[[ INFORMATION, beginning ]]
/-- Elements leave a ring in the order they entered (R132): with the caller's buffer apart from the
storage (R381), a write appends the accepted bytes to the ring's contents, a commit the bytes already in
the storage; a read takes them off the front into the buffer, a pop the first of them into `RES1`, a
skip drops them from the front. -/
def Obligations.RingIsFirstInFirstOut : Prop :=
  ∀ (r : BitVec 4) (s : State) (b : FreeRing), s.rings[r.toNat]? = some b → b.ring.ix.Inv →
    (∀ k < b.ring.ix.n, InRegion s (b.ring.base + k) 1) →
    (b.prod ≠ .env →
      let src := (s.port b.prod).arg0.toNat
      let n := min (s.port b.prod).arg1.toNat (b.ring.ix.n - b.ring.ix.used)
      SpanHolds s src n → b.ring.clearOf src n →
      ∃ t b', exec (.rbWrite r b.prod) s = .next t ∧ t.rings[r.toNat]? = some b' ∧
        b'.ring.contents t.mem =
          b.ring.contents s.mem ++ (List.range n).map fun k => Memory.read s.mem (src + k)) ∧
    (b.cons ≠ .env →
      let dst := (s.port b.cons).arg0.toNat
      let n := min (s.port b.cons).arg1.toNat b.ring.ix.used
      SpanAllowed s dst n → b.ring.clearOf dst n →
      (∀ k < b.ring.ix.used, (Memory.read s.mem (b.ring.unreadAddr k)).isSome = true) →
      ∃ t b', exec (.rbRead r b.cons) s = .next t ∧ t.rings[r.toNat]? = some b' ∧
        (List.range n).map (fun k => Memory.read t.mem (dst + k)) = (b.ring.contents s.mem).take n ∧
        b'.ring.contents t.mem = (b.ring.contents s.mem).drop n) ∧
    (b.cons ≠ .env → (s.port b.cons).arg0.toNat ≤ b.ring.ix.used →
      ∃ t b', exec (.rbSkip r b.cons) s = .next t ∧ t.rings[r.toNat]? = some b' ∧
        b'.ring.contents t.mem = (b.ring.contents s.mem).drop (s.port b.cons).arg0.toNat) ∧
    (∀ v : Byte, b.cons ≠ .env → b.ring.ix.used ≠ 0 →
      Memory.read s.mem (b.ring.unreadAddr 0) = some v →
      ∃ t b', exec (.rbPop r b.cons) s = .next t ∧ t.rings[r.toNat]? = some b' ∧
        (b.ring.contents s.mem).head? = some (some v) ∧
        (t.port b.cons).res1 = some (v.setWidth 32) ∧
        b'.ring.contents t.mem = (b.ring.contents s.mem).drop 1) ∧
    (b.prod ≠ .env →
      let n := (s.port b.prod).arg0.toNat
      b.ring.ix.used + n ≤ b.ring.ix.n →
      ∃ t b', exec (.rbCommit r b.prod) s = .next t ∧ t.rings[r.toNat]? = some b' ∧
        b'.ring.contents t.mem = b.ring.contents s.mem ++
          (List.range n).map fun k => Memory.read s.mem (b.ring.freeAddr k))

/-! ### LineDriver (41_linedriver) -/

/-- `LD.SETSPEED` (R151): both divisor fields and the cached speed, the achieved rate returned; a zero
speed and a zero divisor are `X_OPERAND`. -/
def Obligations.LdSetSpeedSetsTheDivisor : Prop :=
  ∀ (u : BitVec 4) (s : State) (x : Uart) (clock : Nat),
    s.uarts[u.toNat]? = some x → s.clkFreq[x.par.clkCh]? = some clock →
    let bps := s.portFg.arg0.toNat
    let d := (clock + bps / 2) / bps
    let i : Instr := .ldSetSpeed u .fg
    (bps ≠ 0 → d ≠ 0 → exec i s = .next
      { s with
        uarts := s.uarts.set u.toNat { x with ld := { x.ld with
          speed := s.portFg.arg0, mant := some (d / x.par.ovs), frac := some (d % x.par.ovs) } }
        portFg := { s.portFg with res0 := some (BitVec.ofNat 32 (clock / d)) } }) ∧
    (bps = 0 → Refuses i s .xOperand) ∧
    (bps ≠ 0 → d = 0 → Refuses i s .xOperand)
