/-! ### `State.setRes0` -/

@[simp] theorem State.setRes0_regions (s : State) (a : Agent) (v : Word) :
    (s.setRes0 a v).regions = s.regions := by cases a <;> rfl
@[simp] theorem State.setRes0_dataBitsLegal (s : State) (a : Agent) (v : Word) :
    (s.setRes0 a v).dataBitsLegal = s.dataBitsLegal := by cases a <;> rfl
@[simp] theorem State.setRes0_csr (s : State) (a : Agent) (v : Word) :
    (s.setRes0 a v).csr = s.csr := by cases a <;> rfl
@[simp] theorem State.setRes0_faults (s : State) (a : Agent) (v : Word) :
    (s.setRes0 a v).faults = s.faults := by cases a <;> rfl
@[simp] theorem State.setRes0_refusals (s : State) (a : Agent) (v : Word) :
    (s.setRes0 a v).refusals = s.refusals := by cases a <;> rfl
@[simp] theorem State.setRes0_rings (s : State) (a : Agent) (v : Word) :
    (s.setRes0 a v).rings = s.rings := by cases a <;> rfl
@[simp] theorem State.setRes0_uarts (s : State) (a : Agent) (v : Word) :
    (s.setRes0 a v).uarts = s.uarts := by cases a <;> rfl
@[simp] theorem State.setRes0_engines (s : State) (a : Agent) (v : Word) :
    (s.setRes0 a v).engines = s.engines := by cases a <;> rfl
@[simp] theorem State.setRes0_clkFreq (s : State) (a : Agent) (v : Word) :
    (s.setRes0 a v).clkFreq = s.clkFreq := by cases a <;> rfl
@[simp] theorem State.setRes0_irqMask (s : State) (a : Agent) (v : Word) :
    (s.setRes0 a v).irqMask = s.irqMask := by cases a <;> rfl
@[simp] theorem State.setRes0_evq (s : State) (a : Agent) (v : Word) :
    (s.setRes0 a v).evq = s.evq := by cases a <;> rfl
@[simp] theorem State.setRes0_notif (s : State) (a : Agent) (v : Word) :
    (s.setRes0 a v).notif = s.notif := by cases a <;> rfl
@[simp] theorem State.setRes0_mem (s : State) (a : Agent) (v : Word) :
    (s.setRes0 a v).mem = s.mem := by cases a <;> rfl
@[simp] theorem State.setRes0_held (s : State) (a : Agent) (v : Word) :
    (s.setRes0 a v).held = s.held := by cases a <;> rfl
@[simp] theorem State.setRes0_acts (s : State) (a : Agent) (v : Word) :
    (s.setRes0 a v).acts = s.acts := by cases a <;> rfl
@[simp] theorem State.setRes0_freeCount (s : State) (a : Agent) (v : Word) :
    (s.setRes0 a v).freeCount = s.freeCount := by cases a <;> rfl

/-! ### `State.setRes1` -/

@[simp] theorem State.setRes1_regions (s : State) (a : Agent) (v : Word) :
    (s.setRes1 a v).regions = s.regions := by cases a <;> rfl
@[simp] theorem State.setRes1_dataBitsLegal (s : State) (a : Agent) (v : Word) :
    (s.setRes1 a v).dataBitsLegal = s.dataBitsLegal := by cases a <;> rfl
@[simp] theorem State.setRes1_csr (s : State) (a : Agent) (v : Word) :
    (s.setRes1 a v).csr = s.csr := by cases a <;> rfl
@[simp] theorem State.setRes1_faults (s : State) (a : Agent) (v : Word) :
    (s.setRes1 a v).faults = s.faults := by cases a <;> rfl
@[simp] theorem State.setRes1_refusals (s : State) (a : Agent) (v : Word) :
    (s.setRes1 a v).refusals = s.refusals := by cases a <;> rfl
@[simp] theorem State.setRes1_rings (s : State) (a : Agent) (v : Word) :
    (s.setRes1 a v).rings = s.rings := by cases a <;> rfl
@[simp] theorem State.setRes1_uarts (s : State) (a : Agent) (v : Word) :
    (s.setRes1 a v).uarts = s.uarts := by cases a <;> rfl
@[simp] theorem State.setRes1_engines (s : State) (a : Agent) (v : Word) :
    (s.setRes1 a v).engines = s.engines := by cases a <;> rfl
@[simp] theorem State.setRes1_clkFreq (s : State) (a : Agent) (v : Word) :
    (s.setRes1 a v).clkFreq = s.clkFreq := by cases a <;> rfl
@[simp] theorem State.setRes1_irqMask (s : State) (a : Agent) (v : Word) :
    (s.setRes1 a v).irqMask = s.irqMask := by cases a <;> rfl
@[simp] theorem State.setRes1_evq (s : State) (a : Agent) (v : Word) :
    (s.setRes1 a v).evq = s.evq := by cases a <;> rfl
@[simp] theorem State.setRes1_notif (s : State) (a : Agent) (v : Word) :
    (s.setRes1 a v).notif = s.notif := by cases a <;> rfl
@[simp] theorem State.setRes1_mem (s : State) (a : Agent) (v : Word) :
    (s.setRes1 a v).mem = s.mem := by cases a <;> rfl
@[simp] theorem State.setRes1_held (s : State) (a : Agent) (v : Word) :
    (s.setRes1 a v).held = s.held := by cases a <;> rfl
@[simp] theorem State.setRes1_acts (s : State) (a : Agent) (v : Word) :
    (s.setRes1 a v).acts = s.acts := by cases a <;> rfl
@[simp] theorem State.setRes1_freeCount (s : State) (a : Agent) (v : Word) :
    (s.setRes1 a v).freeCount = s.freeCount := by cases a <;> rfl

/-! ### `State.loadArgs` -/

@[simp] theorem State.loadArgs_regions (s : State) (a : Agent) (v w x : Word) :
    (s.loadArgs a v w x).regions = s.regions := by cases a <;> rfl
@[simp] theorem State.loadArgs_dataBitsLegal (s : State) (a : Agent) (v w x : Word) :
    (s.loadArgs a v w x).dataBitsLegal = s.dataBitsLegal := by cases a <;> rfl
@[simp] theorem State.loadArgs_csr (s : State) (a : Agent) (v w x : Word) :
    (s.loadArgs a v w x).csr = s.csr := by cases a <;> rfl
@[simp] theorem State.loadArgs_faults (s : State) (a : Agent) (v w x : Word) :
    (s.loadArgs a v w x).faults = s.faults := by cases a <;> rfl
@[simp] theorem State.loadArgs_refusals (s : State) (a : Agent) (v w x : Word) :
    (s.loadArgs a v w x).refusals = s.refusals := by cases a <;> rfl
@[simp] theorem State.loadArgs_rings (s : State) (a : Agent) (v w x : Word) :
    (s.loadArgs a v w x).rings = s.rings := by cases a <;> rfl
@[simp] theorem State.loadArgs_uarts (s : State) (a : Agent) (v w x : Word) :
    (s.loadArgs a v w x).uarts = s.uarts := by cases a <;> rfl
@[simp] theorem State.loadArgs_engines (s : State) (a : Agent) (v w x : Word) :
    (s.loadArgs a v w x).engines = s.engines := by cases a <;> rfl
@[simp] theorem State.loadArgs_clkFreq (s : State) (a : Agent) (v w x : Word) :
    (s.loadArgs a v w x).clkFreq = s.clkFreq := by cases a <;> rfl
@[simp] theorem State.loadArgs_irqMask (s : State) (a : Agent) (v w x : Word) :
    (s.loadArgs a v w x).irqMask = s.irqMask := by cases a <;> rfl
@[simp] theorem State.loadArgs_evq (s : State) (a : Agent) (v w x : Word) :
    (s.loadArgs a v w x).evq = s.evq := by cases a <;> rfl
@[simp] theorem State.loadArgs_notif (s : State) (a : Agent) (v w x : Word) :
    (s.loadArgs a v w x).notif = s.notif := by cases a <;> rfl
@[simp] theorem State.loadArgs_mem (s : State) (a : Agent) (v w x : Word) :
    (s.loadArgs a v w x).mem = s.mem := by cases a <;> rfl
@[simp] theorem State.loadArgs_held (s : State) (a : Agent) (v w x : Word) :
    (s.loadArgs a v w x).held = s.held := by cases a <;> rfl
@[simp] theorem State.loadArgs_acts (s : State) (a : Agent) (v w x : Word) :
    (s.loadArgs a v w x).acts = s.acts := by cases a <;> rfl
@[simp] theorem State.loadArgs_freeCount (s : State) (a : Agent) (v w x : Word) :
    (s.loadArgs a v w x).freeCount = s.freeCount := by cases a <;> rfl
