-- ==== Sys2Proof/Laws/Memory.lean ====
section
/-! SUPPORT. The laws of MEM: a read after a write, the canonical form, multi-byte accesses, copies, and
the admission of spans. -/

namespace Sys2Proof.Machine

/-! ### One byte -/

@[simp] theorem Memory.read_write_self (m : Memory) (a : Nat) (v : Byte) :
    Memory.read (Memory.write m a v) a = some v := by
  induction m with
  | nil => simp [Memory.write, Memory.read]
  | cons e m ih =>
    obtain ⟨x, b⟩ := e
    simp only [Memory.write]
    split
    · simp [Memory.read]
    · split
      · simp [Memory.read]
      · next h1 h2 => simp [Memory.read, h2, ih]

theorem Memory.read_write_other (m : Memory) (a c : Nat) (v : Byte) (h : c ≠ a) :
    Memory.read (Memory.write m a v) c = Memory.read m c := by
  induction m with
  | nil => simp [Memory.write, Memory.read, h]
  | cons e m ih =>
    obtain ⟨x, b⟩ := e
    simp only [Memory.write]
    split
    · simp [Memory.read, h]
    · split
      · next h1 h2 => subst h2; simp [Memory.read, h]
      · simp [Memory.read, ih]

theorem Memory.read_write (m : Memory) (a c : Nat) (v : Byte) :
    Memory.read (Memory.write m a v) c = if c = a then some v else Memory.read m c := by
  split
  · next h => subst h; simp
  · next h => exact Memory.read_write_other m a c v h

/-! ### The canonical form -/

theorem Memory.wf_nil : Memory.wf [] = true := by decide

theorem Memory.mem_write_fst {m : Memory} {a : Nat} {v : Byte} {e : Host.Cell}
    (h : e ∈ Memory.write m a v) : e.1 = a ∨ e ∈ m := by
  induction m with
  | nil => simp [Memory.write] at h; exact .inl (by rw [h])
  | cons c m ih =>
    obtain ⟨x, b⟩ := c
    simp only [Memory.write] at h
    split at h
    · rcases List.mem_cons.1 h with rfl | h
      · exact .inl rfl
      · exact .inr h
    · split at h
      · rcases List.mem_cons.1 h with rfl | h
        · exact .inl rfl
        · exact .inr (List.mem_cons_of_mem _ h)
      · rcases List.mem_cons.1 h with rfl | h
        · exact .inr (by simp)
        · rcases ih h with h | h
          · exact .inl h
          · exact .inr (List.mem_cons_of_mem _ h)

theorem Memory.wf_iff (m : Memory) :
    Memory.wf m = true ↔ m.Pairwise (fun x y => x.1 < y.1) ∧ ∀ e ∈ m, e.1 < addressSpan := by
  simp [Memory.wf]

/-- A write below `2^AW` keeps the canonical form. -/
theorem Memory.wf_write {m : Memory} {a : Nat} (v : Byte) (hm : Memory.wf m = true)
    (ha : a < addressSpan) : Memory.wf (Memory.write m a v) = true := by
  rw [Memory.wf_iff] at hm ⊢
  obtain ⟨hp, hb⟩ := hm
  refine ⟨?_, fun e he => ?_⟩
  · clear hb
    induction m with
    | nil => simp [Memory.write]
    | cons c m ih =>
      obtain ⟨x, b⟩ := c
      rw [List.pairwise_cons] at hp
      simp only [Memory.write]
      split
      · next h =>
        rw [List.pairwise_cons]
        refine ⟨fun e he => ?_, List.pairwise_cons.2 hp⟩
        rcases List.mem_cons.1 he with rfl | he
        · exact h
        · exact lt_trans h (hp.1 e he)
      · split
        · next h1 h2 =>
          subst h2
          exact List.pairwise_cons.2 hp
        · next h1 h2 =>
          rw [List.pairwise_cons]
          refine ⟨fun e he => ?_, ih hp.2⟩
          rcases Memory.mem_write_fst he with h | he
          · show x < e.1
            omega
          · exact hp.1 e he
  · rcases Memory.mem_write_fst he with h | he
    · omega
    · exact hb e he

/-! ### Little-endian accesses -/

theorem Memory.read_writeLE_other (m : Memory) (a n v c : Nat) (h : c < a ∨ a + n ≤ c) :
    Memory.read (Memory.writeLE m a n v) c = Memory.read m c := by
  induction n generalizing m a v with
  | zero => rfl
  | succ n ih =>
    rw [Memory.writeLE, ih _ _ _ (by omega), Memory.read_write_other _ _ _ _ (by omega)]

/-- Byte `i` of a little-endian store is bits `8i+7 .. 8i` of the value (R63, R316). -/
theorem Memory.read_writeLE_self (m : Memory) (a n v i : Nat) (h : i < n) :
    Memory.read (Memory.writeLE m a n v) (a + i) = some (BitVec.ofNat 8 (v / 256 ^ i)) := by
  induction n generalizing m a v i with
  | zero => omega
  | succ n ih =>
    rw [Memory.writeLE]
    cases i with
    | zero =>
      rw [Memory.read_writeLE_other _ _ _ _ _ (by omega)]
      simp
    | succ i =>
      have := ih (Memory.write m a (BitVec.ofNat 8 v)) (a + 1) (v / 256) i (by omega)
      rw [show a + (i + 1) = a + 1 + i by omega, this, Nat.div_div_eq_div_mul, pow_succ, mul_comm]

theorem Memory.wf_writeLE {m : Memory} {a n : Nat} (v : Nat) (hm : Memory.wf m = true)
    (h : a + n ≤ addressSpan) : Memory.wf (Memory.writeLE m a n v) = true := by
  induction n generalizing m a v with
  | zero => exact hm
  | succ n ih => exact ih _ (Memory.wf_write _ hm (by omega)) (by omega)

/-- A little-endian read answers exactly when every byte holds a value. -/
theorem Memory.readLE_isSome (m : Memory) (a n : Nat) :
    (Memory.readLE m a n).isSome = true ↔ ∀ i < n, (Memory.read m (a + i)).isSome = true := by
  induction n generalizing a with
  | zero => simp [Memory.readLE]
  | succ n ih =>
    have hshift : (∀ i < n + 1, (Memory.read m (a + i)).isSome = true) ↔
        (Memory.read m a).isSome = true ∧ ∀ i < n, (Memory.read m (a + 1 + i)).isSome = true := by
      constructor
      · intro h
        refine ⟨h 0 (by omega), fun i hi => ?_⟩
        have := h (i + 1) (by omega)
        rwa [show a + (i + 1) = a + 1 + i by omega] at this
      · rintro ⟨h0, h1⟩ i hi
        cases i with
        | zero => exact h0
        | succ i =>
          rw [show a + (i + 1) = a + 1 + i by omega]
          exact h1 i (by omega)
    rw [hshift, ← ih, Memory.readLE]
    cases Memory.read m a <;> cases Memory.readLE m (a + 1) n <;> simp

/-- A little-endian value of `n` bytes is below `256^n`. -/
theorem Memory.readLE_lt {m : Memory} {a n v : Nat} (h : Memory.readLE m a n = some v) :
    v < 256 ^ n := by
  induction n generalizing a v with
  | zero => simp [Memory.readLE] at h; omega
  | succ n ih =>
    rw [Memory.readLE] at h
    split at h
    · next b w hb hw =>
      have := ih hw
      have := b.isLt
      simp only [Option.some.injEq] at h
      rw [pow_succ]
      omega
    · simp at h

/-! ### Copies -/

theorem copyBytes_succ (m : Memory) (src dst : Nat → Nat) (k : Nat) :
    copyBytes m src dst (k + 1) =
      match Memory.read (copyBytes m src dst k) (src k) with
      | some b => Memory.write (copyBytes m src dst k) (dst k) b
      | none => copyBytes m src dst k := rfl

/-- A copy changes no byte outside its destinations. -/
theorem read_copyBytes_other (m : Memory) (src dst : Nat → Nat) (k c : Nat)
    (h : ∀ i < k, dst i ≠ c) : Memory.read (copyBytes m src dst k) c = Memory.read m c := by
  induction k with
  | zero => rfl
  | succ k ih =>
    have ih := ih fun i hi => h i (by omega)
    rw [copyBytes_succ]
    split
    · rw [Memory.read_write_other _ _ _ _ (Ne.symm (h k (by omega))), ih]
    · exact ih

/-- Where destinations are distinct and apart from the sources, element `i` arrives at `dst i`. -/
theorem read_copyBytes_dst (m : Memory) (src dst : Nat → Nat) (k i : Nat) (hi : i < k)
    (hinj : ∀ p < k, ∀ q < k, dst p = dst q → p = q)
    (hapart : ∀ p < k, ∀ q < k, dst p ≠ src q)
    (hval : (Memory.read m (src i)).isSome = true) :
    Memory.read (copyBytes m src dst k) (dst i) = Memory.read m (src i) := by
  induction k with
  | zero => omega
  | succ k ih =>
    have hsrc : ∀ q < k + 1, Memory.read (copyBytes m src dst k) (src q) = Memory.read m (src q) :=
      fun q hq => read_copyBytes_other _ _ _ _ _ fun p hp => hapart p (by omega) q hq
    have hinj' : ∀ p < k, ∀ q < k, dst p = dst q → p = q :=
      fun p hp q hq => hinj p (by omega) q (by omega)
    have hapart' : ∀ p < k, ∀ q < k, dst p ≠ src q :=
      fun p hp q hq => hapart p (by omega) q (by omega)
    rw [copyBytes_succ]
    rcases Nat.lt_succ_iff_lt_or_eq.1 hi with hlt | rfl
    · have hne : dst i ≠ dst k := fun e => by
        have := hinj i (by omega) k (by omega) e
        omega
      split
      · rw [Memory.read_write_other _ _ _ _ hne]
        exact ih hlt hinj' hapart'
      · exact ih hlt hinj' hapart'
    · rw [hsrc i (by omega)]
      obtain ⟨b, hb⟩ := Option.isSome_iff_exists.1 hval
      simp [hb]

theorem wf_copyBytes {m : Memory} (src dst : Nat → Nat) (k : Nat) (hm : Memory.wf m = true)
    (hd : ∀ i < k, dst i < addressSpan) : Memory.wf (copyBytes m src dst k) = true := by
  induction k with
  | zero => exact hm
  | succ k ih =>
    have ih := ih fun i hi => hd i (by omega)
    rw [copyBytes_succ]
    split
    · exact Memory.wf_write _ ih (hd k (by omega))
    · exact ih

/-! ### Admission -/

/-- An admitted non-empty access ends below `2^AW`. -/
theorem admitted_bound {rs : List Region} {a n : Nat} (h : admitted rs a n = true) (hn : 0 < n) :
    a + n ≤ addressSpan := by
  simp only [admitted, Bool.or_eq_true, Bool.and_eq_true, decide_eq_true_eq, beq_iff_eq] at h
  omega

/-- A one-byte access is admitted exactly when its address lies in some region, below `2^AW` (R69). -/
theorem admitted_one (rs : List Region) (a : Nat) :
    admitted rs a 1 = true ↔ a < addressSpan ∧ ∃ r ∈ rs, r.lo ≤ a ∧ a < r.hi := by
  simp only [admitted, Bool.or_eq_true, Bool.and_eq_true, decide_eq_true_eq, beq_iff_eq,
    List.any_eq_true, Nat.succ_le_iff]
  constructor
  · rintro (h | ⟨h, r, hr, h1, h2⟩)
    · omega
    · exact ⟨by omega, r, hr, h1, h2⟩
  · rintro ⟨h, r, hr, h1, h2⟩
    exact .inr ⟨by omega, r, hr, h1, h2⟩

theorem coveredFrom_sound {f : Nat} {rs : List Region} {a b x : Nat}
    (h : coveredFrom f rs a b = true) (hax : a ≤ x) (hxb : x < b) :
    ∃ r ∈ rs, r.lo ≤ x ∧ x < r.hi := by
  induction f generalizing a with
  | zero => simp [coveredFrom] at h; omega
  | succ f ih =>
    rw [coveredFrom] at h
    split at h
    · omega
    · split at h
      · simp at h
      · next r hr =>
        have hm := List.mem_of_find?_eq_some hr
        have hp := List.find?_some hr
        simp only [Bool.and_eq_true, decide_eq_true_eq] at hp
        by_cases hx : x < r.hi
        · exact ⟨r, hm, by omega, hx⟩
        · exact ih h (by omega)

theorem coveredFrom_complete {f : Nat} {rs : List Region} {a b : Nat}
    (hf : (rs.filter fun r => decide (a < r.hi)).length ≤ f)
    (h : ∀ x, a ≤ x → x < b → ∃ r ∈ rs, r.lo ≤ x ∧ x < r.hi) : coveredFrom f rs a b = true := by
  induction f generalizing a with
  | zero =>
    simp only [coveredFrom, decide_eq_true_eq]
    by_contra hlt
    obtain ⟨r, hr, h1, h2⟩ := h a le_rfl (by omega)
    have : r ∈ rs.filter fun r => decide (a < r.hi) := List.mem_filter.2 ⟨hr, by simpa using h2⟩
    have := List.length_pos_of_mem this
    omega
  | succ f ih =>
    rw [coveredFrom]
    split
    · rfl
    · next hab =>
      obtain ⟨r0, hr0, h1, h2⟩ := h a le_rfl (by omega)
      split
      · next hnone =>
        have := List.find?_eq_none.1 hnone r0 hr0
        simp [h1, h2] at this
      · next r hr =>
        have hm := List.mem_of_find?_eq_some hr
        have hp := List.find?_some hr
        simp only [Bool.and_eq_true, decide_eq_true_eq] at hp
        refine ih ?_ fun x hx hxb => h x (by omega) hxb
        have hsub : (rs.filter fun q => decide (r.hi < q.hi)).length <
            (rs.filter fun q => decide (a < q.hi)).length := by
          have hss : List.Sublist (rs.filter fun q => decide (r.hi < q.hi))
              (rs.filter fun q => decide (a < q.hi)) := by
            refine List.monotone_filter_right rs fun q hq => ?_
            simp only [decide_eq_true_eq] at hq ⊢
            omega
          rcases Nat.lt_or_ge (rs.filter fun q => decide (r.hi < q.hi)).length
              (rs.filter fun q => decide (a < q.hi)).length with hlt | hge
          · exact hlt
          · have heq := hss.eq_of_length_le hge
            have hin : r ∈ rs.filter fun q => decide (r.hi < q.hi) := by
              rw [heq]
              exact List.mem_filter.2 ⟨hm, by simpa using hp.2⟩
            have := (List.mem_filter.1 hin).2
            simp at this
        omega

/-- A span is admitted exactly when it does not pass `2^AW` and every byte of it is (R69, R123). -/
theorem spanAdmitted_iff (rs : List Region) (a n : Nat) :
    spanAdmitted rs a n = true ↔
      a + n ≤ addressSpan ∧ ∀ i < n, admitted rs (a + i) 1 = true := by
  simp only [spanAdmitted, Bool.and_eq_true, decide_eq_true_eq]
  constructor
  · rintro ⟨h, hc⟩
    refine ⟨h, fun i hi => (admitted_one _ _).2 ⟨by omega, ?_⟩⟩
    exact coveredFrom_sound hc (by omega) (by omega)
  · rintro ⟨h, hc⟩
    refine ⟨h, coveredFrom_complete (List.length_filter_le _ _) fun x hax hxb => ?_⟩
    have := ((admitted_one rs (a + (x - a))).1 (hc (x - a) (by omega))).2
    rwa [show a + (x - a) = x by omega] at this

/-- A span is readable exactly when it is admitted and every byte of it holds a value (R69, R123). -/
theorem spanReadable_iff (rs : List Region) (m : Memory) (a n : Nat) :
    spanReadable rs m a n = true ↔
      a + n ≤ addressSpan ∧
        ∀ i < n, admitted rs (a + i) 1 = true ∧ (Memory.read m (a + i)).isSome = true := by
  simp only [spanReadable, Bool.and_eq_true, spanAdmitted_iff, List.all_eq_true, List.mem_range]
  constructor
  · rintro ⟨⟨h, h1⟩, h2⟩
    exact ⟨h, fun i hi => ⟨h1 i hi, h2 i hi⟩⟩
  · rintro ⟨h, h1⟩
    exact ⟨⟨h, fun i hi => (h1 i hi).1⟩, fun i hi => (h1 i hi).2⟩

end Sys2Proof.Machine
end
[[ INFORMATION, end ]]
■ **TASK TO CARRY OUT**
Within the material above, output exactly the lines from the one with "Memory.read (Memory.write m a v) c = if" through the one with "theorem Memory.wf_nil : Memory.wf", end lines included, and nothing besides.

■ **WRITTEN RESPONSE**
    Memory.read (Memory.write m a v) c = if c = a then some v else Memory.read m c := by
  split
  · next h => subst h; simp
  · next h => exact Memory.read_write_other m a c v h

/-! ### The canonical form -/

theorem Memory.wf_nil : Memory.wf [] = true := by decide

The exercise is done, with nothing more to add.